THE TASK:
Everything from the line containing "s with link" through the end of the entries below must be set down exactly, and nothing else.

MATERIAL SHOWN:
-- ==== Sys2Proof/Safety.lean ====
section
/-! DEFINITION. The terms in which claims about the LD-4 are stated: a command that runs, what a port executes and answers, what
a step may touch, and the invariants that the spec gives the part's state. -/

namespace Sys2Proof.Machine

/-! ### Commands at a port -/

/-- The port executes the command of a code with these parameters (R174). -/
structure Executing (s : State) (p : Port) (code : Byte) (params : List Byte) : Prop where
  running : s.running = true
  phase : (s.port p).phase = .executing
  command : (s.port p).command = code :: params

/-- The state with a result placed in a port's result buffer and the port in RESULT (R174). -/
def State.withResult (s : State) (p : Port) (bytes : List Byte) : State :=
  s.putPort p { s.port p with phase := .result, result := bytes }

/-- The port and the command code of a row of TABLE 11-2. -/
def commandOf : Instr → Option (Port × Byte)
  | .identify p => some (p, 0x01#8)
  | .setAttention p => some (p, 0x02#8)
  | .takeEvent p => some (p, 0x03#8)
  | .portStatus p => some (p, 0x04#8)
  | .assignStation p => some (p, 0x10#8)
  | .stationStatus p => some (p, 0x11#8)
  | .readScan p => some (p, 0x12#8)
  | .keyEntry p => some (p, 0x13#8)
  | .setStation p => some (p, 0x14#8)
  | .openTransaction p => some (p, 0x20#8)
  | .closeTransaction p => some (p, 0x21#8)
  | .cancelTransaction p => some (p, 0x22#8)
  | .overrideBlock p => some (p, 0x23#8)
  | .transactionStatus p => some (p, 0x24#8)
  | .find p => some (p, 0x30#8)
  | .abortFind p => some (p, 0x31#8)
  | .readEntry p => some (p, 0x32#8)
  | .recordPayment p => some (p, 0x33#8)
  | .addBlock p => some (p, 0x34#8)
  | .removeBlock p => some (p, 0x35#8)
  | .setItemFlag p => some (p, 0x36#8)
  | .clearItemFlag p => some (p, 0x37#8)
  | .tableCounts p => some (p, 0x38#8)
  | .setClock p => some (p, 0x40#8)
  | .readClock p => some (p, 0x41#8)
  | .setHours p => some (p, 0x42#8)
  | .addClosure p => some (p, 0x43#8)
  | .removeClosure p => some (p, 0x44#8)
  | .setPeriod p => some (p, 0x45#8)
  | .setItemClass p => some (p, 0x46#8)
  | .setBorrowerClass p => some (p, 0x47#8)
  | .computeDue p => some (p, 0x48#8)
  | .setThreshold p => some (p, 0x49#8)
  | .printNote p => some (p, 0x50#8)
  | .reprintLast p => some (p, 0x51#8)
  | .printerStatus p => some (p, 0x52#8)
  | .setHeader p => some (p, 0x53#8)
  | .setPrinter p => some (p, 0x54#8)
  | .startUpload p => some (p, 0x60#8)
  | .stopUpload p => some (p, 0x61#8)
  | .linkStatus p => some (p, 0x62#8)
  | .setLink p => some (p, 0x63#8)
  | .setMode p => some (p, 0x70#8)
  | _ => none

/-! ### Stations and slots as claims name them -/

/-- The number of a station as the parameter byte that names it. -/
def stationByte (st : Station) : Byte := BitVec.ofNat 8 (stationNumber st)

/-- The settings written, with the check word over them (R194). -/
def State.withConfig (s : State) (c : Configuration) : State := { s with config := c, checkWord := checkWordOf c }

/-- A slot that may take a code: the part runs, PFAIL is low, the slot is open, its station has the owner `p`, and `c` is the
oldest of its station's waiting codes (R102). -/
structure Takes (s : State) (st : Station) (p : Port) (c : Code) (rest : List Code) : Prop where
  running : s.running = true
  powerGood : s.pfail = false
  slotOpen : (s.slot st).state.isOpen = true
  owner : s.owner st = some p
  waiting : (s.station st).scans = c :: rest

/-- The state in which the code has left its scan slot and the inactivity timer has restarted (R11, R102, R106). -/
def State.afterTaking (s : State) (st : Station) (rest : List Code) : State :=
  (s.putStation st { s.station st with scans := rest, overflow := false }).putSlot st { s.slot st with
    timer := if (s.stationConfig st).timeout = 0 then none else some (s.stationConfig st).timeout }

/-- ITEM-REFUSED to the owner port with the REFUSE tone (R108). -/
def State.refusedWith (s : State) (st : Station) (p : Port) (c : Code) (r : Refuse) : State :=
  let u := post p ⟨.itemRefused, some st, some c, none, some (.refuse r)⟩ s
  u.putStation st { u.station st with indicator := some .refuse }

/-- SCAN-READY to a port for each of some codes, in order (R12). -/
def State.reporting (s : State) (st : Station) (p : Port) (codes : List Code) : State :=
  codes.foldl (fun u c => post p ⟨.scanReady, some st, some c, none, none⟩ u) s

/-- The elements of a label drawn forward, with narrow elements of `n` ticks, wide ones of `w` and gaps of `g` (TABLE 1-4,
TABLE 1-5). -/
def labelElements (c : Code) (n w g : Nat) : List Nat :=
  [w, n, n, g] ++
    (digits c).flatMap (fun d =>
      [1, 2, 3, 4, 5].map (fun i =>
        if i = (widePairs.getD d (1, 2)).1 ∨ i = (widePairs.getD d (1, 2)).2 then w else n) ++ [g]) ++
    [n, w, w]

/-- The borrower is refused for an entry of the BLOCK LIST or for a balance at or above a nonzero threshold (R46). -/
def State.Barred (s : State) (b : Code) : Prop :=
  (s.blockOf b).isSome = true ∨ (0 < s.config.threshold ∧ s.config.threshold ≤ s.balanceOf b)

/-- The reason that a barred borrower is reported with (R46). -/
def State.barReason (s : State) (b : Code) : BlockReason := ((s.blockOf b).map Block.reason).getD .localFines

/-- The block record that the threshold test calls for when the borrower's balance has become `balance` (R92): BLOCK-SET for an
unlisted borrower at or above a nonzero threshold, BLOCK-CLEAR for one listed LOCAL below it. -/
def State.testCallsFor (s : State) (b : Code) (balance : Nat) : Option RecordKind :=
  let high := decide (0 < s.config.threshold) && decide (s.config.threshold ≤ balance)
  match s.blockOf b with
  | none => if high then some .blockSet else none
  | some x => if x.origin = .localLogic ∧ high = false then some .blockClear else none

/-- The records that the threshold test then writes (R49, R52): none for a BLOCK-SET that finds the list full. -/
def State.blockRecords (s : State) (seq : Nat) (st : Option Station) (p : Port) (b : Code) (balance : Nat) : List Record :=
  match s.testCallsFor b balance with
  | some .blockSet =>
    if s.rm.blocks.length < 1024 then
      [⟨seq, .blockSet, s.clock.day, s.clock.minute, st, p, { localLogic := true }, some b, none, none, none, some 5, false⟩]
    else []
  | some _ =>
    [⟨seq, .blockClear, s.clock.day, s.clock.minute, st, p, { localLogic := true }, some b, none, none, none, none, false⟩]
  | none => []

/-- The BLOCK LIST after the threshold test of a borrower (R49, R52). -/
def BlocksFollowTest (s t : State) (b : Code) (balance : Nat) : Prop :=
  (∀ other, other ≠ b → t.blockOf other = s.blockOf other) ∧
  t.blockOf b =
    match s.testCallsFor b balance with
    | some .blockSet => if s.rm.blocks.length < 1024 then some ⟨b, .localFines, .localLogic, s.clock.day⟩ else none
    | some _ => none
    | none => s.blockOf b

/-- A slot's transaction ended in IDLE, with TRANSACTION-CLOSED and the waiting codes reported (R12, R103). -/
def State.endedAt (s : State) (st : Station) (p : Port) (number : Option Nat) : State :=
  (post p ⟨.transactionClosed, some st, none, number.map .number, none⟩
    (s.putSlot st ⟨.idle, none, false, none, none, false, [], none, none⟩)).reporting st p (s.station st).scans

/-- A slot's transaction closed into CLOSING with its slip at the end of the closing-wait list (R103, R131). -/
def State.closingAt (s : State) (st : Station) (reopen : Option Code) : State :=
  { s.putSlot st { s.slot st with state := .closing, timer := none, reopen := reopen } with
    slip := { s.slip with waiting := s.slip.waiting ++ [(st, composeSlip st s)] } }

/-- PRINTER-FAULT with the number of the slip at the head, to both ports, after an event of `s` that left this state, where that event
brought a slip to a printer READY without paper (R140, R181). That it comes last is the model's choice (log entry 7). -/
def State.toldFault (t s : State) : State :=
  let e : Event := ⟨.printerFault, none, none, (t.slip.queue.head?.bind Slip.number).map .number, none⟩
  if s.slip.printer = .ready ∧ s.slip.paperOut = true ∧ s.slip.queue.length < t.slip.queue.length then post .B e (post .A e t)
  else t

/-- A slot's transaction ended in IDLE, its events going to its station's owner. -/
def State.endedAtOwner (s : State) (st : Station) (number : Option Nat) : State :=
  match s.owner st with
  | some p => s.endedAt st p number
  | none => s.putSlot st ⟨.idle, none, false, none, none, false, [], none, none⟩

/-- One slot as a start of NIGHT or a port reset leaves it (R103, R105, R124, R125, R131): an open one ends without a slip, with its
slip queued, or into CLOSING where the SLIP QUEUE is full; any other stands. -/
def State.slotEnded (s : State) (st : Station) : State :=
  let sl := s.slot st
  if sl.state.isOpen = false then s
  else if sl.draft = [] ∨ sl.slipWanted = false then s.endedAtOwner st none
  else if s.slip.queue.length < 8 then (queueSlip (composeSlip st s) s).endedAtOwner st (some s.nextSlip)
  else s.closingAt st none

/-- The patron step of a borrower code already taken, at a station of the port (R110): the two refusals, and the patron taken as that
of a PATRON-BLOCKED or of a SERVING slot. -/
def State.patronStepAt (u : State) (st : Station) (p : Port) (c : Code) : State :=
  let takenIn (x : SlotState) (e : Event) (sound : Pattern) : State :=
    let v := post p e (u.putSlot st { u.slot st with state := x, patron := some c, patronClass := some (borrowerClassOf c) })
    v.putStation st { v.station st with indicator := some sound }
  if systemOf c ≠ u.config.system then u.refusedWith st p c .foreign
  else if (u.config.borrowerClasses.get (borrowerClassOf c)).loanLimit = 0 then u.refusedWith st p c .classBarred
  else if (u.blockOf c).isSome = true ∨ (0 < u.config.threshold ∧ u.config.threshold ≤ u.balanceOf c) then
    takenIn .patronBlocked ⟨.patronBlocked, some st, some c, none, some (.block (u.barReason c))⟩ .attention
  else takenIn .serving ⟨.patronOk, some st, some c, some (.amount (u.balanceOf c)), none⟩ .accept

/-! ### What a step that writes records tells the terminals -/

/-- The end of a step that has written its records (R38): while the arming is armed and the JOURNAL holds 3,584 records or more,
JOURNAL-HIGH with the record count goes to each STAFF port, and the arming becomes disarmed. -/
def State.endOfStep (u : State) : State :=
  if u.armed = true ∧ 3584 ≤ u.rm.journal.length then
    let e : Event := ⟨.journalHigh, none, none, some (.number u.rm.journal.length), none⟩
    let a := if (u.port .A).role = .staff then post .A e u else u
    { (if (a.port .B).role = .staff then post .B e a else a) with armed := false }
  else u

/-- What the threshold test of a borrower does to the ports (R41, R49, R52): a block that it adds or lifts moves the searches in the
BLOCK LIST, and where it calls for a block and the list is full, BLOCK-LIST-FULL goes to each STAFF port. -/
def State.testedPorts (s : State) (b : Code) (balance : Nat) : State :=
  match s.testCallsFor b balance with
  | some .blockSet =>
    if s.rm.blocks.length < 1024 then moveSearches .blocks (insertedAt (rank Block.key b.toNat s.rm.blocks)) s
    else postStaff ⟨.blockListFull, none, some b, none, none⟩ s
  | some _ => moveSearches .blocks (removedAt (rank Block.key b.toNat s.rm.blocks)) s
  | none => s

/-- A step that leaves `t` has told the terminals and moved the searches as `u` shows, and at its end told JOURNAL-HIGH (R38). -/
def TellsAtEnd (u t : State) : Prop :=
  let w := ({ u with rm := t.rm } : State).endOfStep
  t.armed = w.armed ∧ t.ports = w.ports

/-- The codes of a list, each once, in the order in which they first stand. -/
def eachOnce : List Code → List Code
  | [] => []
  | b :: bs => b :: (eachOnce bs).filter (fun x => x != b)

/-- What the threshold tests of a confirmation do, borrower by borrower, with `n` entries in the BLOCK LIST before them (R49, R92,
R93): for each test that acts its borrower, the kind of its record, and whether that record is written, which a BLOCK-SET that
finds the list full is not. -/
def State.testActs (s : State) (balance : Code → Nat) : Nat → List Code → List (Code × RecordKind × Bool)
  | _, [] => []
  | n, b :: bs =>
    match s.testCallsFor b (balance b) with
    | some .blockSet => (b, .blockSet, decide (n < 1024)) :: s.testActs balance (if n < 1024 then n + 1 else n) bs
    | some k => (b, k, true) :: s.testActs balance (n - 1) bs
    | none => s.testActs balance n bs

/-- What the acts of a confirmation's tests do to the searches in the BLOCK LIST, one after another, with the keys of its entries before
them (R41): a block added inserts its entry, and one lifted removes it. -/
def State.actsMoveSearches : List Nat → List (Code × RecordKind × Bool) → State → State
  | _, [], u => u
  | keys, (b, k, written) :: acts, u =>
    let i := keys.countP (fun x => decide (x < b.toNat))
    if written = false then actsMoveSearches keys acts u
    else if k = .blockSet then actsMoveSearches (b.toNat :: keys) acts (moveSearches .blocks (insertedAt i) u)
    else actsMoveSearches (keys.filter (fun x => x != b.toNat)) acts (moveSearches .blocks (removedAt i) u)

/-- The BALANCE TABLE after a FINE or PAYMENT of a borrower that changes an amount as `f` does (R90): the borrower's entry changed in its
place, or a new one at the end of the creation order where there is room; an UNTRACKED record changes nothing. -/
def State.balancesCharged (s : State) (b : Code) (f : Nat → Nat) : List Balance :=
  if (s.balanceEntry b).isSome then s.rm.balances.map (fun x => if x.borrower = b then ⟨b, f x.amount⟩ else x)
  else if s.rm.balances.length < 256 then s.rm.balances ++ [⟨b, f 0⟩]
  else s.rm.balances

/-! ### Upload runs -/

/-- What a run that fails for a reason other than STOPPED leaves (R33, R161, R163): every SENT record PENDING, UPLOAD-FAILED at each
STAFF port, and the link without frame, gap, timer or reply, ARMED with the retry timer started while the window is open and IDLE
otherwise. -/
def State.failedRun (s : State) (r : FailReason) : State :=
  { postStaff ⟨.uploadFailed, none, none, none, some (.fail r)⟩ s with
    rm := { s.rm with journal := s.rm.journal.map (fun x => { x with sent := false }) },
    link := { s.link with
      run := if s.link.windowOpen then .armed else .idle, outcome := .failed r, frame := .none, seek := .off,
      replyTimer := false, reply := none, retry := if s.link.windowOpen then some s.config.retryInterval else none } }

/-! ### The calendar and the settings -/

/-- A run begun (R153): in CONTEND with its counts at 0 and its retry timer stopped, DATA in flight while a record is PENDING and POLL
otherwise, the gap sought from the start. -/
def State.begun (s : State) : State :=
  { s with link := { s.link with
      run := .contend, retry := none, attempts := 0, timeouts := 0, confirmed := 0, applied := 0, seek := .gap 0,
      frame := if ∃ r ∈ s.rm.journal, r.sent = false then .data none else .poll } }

EXERCISE SOLUTION:
  { s with link := { s.link with
      run := .contend, retry := none, attempts := 0, timeouts := 0, confirmed := 0, applied := 0, seek := .gap 0,
      frame := if ∃ r ∈ s.rm.journal, r.sent = false then .data none else .poll } }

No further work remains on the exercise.